Surprise softening: on RBI’s inflation projections

• The recent MPC meet resulted in no change in the interest rate which was quite predictable seeing the present status of the indicators.

• Price stability and trend line retail inflation continues to run above its medium-term target of a durable headline inflation reading of 4%.

• The RBI’s bimonthly monetary policy statement, unfortunately, ends up sending mixed messages as its outlook for inflation and assessment of the factors contributing to price gains are at variance.

=> Some Takeaways from the bimonthly Report

• The policy repo rate under the liquidity adjustment facility (LAF) unchanged at 6.0 percent, which means the reverse repo rate under the LAF remains at 5.75 percent, and the marginal standing facility (MSF) rate and the Bank Rate at 6.25 percent.

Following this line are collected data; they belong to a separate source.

-- ==== Sys2Proof/Laws/Envelope.lean ====
section
/-! SUPPORT. The envelope controllers: what each operation can do to a slot, its frame, and that it
keeps every ramp in a reachable state. -/

namespace Sys2Proof.Machine

/-- What an operation of controller c leaves alone: everything but ramp c and phase c. -/
structure EnvFrame (c : Ctl) (x y : Slot) : Prop where
  regs : y.regs = x.regs
  lp : y.lp = x.lp
  baseCutoff : y.baseCutoff = x.baseCutoff
  wave : y.wave = x.wave
  active : y.active = x.active
  role : y.role = x.role
  mix : y.mix = x.mix
  pairOut : y.pairOut = x.pairOut
  ramp : ∀ d, d ≠ c → y.ramp.get d = x.ramp.get d
  phase : ∀ d, d ≠ c → y.phase.get d = x.phase.get d

theorem EnvFrame.refl (c : Ctl) (x : Slot) : EnvFrame c x x :=
  ⟨rfl, rfl, rfl, rfl, rfl, rfl, rfl, rfl, fun _ _ => rfl, fun _ _ => rfl⟩

theorem EnvFrame.trans {c : Ctl} {x y z : Slot} (h : EnvFrame c x y) (k : EnvFrame c y z) :
    EnvFrame c x z :=
  ⟨k.regs.trans h.regs, k.lp.trans h.lp, k.baseCutoff.trans h.baseCutoff, k.wave.trans h.wave,
    k.active.trans h.active, k.role.trans h.role, k.mix.trans h.mix, k.pairOut.trans h.pairOut,
    fun d hd => (k.ramp d hd).trans (h.ramp d hd), fun d hd => (k.phase d hd).trans (h.phase d hd)⟩

theorem modRamp_frame (x : Slot) (c : Ctl) (f : Ramp → Ramp) : EnvFrame c x (x.modRamp c f) :=
  ⟨rfl, rfl, rfl, rfl, rfl, rfl, rfl, rfl, fun _ hd => modRamp_ramp_ne x f hd, fun _ _ => rfl⟩

theorem setPhase_frame (x : Slot) (c : Ctl) (ph : Phase) : EnvFrame c x (x.setPhase c ph) :=
  ⟨rfl, rfl, rfl, rfl, rfl, rfl, rfl, rfl, fun _ _ => rfl, fun _ hd => setPhase_phase_ne x ph hd⟩

/-- The slot after a controller enters phase ph with a ramp toward tgt (rules R223-R227). -/
def entered (p : Params) (x : Slot) (c : Ctl) (ph : Phase) (tgt code : Byte) : Slot :=
  startCtlRamp p (x.setPhase c ph) c tgt code

theorem entered_frame (p : Params) (x : Slot) (c : Ctl) (ph : Phase) (tgt code : Byte) :
    EnvFrame c x (entered p x c ph tgt code) :=
  (setPhase_frame x c ph).trans (modRamp_frame (x.setPhase c ph) c (fun r => startRamp p r tgt code))

@[simp] theorem entered_phase (p : Params) (x : Slot) (c : Ctl) (ph : Phase) (tgt code : Byte) :
    (entered p x c ph tgt code).phase.get c = ph := by simp [entered, startCtlRamp]

@[simp] theorem entered_ramp (p : Params) (x : Slot) (c : Ctl) (ph : Phase) (tgt code : Byte) :
    (entered p x c ph tgt code).ramp.get c = startRamp p (x.ramp.get c) tgt code := by
  simp [entered, startCtlRamp]

theorem enterTimed_eq (p : Params) (x : Slot) (c : Ctl) (ph : Phase) (j : Fin 4) :
    ∃ tgt code, enterTimed p x c ph j = entered p x c ph tgt code := ⟨_, _, rfl⟩

/-- TVA and TVP do not read BASE_CUTOFF at the entry of a phase (rules R224, R225, R271). -/
theorem enterTimed_baseCutoff (p : Params) (x : Slot) {c : Ctl} (hc : c ≠ .tvf) (ph : Phase) (j : Fin 4) (b : Byte) :
    enterTimed p { x with baseCutoff := b } c ph j = { enterTimed p x c ph j with baseCutoff := b } := by
  unfold enterTimed
  simp only [p.targetFn_cutoff c _ _ _ _ b x.baseCutoff hc]
  rfl

/-- No controller reads BASE_CUTOFF at the start of its release (rules R227, R271). -/
theorem startRelease_baseCutoff (p : Params) (x : Slot) (c : Ctl) (b : Byte) :
    startRelease p { x with baseCutoff := b } c = { startRelease p x c with baseCutoff := b } := by
  unfold startRelease
  simp only [p.targetFn_cutoff .tvp _ _ _ _ b x.baseCutoff (by decide)]
  rfl

/-- A release never starts a frozen ramp (rules R227, R241). -/
theorem startRelease_eq (p : Params) (x : Slot) (c : Ctl) :
    ∃ tgt code, code ≠ 0#8 ∧ startRelease p x c = entered p x c .release tgt code := by
  refine ⟨_, _, ?_, rfl⟩
  generalize (if (x.lp.get c).lt4 = 0#8 then p.releaseZeroCode else _) = code
  by_cases h : code = 0#8
  · rw [if_pos h]; exact p.releaseZeroCode_ne
  · rw [if_neg h]; exact h

theorem enterSustain_eq (p : Params) (x : Slot) (c : Ctl) :
    ∃ ph tgt code, (ph = .p4 ∨ ph = .release ∧ code ≠ 0#8) ∧ enterSustain p x c = entered p x c ph tgt code := by
  unfold enterSustain
  split
  · exact ⟨_, _, _, .inl rfl, rfl⟩
  · obtain ⟨t, q, hq, e⟩ := startRelease_eq p x c
    exact ⟨_, t, q, .inr ⟨rfl, hq⟩, e⟩

/-- The phases an interrupt can lead to from a phase (rules R229, R230). -/
def nextPhase : Ctl → Phase → Phase → Prop
  | _, .p0, q => q = .p1
  | _, .p1, q => q = .p2
  | _, .p2, q => q = .p3
  | .tvp, .p3, q => q = .p4
  | .tva, .p3, q => q = .p4 ∨ q = .release
  | .tvf, .p3, q => q = .p4 ∨ q = .release
  | .tvp, .p4, q => q = .p3
  | .tva, .p4, _ => False
  | .tvf, .p4, _ => False
  | _, .release, _ => False
  | _, .dead, _ => False

/-- Interrupt handling does nothing, moves a release to DEAD, or enters the next phase with a new
ramp (rules R229, R230). -/
theorem handleInterrupt_cases (p : Params) (x : Slot) (c : Ctl) :
    ((x.phase.get c = .dead ∨ x.phase.get c = .p4 ∧ c ≠ .tvp) ∧ handleInterrupt p x c = x) ∨
    (x.phase.get c = .release ∧ handleInterrupt p x c = x.setPhase c .dead) ∨
    (∃ ph tgt code, nextPhase c (x.phase.get c) ph ∧ (ph = .release → code ≠ 0#8) ∧
      handleInterrupt p x c = entered p x c ph tgt code) := by
  have timed : ∀ (ph : Phase) (j : Fin 4), ph ≠ .release → nextPhase c (x.phase.get c) ph →
      (∃ ph' tgt code, nextPhase c (x.phase.get c) ph' ∧ (ph' = .release → code ≠ 0#8) ∧
        enterTimed p x c ph j = entered p x c ph' tgt code) := by
    intro ph j hne hn
    obtain ⟨t, q, e⟩ := enterTimed_eq p x c ph j
    exact ⟨ph, t, q, hn, fun h => absurd h hne, e⟩
  have sustain : c ≠ .tvp → x.phase.get c = .p3 →
      (∃ ph' tgt code, nextPhase c (x.phase.get c) ph' ∧ (ph' = .release → code ≠ 0#8) ∧
        enterSustain p x c = entered p x c ph' tgt code) := by
    intro hc h3
    obtain ⟨ph, t, q, h, e⟩ := enterSustain_eq p x c
    refine ⟨ph, t, q, ?_, ?_, e⟩
    · rw [h3]
      cases c
      · rcases h with h | h
        · exact .inl h
        · exact .inr h.1
      · exact absurd rfl hc
      · rcases h with h | h
        · exact .inl h
        · exact .inr h.1
    · rcases h with h | h
      · rintro rfl; exact nomatch h
      · exact fun _ => h.2
  cases c
  case tvp =>
    simp only [handleInterrupt, handlePitch]
    cases hp : x.phase.tvp <;> simp only [Trio.get, hp] at timed ⊢
    · exact .inr (.inr (timed .p1 1 (by simp) rfl))
    · exact .inr (.inr (timed .p2 2 (by simp) rfl))
    · exact .inr (.inr (timed .p3 3 (by simp) rfl))
    · exact .inr (.inr (timed .p4 3 (by simp) rfl))
    · exact .inr (.inr (timed .p3 3 (by simp) rfl))
    · exact .inr (.inl ⟨trivial, trivial⟩)
    · exact .inl ⟨.inl trivial, trivial⟩
  all_goals
    simp only [handleInterrupt, handleAmpFilter]
    generalize hp : x.phase.get _ = ph at timed sustain ⊢
    cases ph <;> simp only at timed sustain ⊢
    · exact .inr (.inr (timed .p1 1 (by simp) rfl))
    · exact .inr (.inr (timed .p2 2 (by simp) rfl))
    · exact .inr (.inr (timed .p3 3 (by simp) rfl))
    · exact .inr (.inr (sustain (by simp) trivial))
    · exact .inl ⟨.inr ⟨trivial, by simp⟩, trivial⟩
    · exact .inr (.inl ⟨trivial, trivial⟩)
    · exact .inl ⟨.inl trivial, trivial⟩

theorem handleInterrupt_frame (p : Params) (x : Slot) (c : Ctl) : EnvFrame c x (handleInterrupt p x c) := by
  rcases handleInterrupt_cases p x c with ⟨_, e⟩ | ⟨_, e⟩ | ⟨ph, t, q, _, _, e⟩ <;> rw [e]
  · exact EnvFrame.refl c x
  · exact setPhase_frame x c _
  · exact entered_frame p x c ph t q

theorem envStep_frame (p : Params) (x : Slot) (c : Ctl) : EnvFrame c x (envStep p x c) := by
  unfold envStep
  simp only
  split
  · exact (modRamp_frame x c _).trans ((modRamp_frame _ c _).trans (handleInterrupt_frame p _ c))
  · exact modRamp_frame x c _

/-- EDECAY does nothing in RELEASE and DEAD and starts a release in every other phase (rule R240). -/
theorem decayEnv_cases (p : Params) (x : Slot) (c : Ctl) :
    ((x.phase.get c = .release ∨ x.phase.get c = .dead) ∧ decayEnv p x c = x) ∨
    (x.phase.get c ≠ .release ∧ x.phase.get c ≠ .dead ∧ decayEnv p x c = startRelease p x c) := by
  unfold decayEnv
  cases x.phase.get c <;> simp

theorem decayEnv_frame (p : Params) (x : Slot) (c : Ctl) : EnvFrame c x (decayEnv p x c) := by
  rcases decayEnv_cases p x c with ⟨_, e⟩ | ⟨_, _, e⟩ <;> rw [e]
  · exact EnvFrame.refl c x
  · obtain ⟨t, q, _, e'⟩ := startRelease_eq p x c
    rw [e']; exact entered_frame p x c _ t q

theorem abortEnv_frame (p : Params) (x : Slot) : EnvFrame .tva x (abortEnv p x) := by
  unfold abortEnv
  split
  · exact EnvFrame.refl .tva x
  · exact entered_frame p x .tva .release 0#8 p.abortCode

/-! ### Ramps stay in reachable states -/

/-- Every ramp of the slot is in a reachable state. -/
def Slot.RampsOk (x : Slot) : Prop := ∀ c, (x.ramp.get c).Ok

theorem rampsOk_of_frame {c : Ctl} {x y : Slot} (h : x.RampsOk) (f : EnvFrame c x y)
    (hc : (y.ramp.get c).Ok) : y.RampsOk := by
  intro d
  by_cases hd : d = c
  · subst hd; exact hc
  · rw [f.ramp d hd]; exact h d

theorem entered_rampsOk (p : Params) {x : Slot} (h : x.RampsOk) (c : Ctl) (ph : Phase) (tgt code : Byte) :
    (entered p x c ph tgt code).RampsOk :=
  rampsOk_of_frame h (entered_frame p x c ph tgt code) (by
    rw [entered_ramp]; exact startRamp_ok p (h c).cur_le tgt code)

theorem modRamp_rampsOk {x : Slot} (h : x.RampsOk) (c : Ctl) (f : Ramp → Ramp)
    (hf : (f (x.ramp.get c)).Ok) : (x.modRamp c f).RampsOk :=
  rampsOk_of_frame h (modRamp_frame x c f) (by rw [modRamp_ramp_same]; exact hf)

theorem handleInterrupt_rampsOk (p : Params) {x : Slot} (h : x.RampsOk) (c : Ctl) :
    (handleInterrupt p x c).RampsOk := by
  rcases handleInterrupt_cases p x c with ⟨_, e⟩ | ⟨_, e⟩ | ⟨ph, t, q, _, _, e⟩ <;> rw [e]
  · exact h
  · exact h
  · exact entered_rampsOk p h c ph t q

theorem envStep_rampsOk (p : Params) {x : Slot} (h : x.RampsOk) (c : Ctl) : (envStep p x c).RampsOk := by
  have h1 := modRamp_rampsOk h c rampStep (rampStep_ok (h c))
  unfold envStep
  simp only
  split
  · exact handleInterrupt_rampsOk p (modRamp_rampsOk h1 c clearIrq (clearIrq_ok (h1 c))) c
  · exact h1

theorem startRelease_rampsOk (p : Params) {x : Slot} (h : x.RampsOk) (c : Ctl) :
    (startRelease p x c).RampsOk := by
  obtain ⟨t, q, _, e⟩ := startRelease_eq p x c
  rw [e]; exact entered_rampsOk p h c _ t q

theorem decayEnv_rampsOk (p : Params) {x : Slot} (h : x.RampsOk) (c : Ctl) : (decayEnv p x c).RampsOk := by
  rcases decayEnv_cases p x c with ⟨_, e⟩ | ⟨_, _, e⟩ <;> rw [e]
  · exact h
  · exact startRelease_rampsOk p h c

theorem abortEnv_rampsOk (p : Params) {x : Slot} (h : x.RampsOk) : (abortEnv p x).RampsOk := by
  unfold abortEnv
  split
  · exact h
  · exact entered_rampsOk p h .tva .release 0#8 p.abortCode

/-! ### ESTART -/

/-- ESTART latches, then enters the first phase or, for a TVA whose levels are all 0, RELEASE (rule
R228). -/
theorem startEnv_eq (p : Params) (x : Slot) (c : Ctl) :
    ∃ ph tgt code, (ph = .p0 ∨ ph = .release ∧ c = .tva ∧ code ≠ 0#8) ∧
      startEnv p x c = entered p (latchParams p x c) c ph tgt code := by
  unfold startEnv
  cases c <;> simp only
  · split
    · obtain ⟨t, q, hq, e⟩ := startRelease_eq p (latchParams p x .tva) .tva
      exact ⟨_, t, q, .inr ⟨rfl, trivial, hq⟩, e⟩
    · obtain ⟨t, q, e⟩ := enterTimed_eq p (latchParams p x .tva) .tva .p0 0
      exact ⟨_, t, q, .inl rfl, e⟩
  · obtain ⟨t, q, e⟩ := enterTimed_eq p (latchParams p x .tvp) .tvp .p0 0
    exact ⟨_, t, q, .inl rfl, e⟩
  · obtain ⟨t, q, e⟩ := enterTimed_eq p (latchParams p x .tvf) .tvf .p0 0
    exact ⟨_, t, q, .inl rfl, e⟩

@[simp] theorem latchParams_regs (p : Params) (x : Slot) (c : Ctl) : (latchParams p x c).regs = x.regs := by
  cases c <;> rfl
@[simp] theorem latchParams_ramp (p : Params) (x : Slot) (c : Ctl) : (latchParams p x c).ramp = x.ramp := by
  cases c <;> rfl
@[simp] theorem latchParams_phase (p : Params) (x : Slot) (c : Ctl) : (latchParams p x c).phase = x.phase := by
  cases c <;> rfl
@[simp] theorem latchParams_wave (p : Params) (x : Slot) (c : Ctl) : (latchParams p x c).wave = x.wave := by
  cases c <;> rfl
@[simp] theorem latchParams_active (p : Params) (x : Slot) (c : Ctl) : (latchParams p x c).active = x.active := by
  cases c <;> rfl
@[simp] theorem latchParams_role (p : Params) (x : Slot) (c : Ctl) : (latchParams p x c).role = x.role := by
  cases c <;> rfl
@[simp] theorem latchParams_mix (p : Params) (x : Slot) (c : Ctl) : (latchParams p x c).mix = x.mix := by
  cases c <;> rfl
@[simp] theorem latchParams_pairOut (p : Params) (x : Slot) (c : Ctl) : (latchParams p x c).pairOut = x.pairOut := by
  cases c <;> rfl

/-- What ESTART leaves alone beside its own ramp, phase and latched parameters. -/
theorem startEnv_frame (p : Params) (x : Slot) (c : Ctl) :
    (startEnv p x c).regs = x.regs ∧ (startEnv p x c).wave = x.wave ∧ (startEnv p x c).active = x.active ∧
      (startEnv p x c).role = x.role ∧ (startEnv p x c).mix = x.mix ∧ (startEnv p x c).pairOut = x.pairOut ∧
      (∀ d, d ≠ c → (startEnv p x c).ramp.get d = x.ramp.get d) ∧
      (∀ d, d ≠ c → (startEnv p x c).phase.get d = x.phase.get d) := by
  obtain ⟨ph, t, q, _, e⟩ := startEnv_eq p x c
  have f := entered_frame p (latchParams p x c) c ph t q
  rw [e]
  refine ⟨by simp [f.regs], by simp [f.wave], by simp [f.active], by simp [f.role], by simp [f.mix],
    by simp [f.pairOut], fun d hd => by simp [f.ramp d hd], fun d hd => by simp [f.phase d hd]⟩

theorem startEnv_rampsOk (p : Params) {x : Slot} (h : x.RampsOk) (c : Ctl) : (startEnv p x c).RampsOk := by
  obtain ⟨ph, t, q, _, e⟩ := startEnv_eq p x c
  rw [e]
  exact entered_rampsOk p (by intro d; rw [latchParams_ramp]; exact h d) c ph t q

end Sys2Proof.Machine
end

• MPC has lowered its projections for CPI (consumer price index) inflation for the fourth quarter of 2017-18, and for the new fiscal year.

• Price gains having slowed to 4.5% over January-March — a full 60 basis points lower than the 5.1% pace it had projected in February. Forecasts for the first and second halfs of 2018-19 have also been substantially trimmed.

• Price gains in the first half are now in the 4.7-5.1% range (as against 5.1-5.6% projected in February), with inflation slowing in the second half to 4.4%.

• Revised formula for minimum support price as announced in the Union Budget 2018-19 for kharif crops may have an impact on inflation.

• Postpone implementation of Indian Accounting Standards (Ind AS) from April 1, 2018 to April 1, 2019 for scheduled commercial banks.

• Set up a Data Sciences Lab within the RBI that will comprise experts and budding analysts, internal as well as lateral, who are trained in computer science, data analytics, statistics, economics, econometrics and/or finance. This will be operational by December 2018.

• The decision to jettison Gross Value Added as the main measure of economic output and switch to Gross Domestic Product.

• RBI lowering its inflation projections is due to sharp decline in vegetable prices and significant moderation in fuel group inflation.

• The moderation in food prices in February-March is a major driver of the lowered trajectory for price gains in the new financial year

• Despite a private weather forecaster’s projection of normal rains from June to September, the MPC itself acknowledges the risks that temporally or spatially deficient monsoon rainfall could pose to food prices.

• RBI’s March survey of households’ inflation expectations showed prices to be edging up over the three-month and one-year-ahead horizons — as well as feedback that manufacturers expect input and output prices to rise.

• The assertion that GDP growth will strengthen this fiscal has given investors cause for cheer, the forecast of 7.4% is unchanged from the implicit projection from February.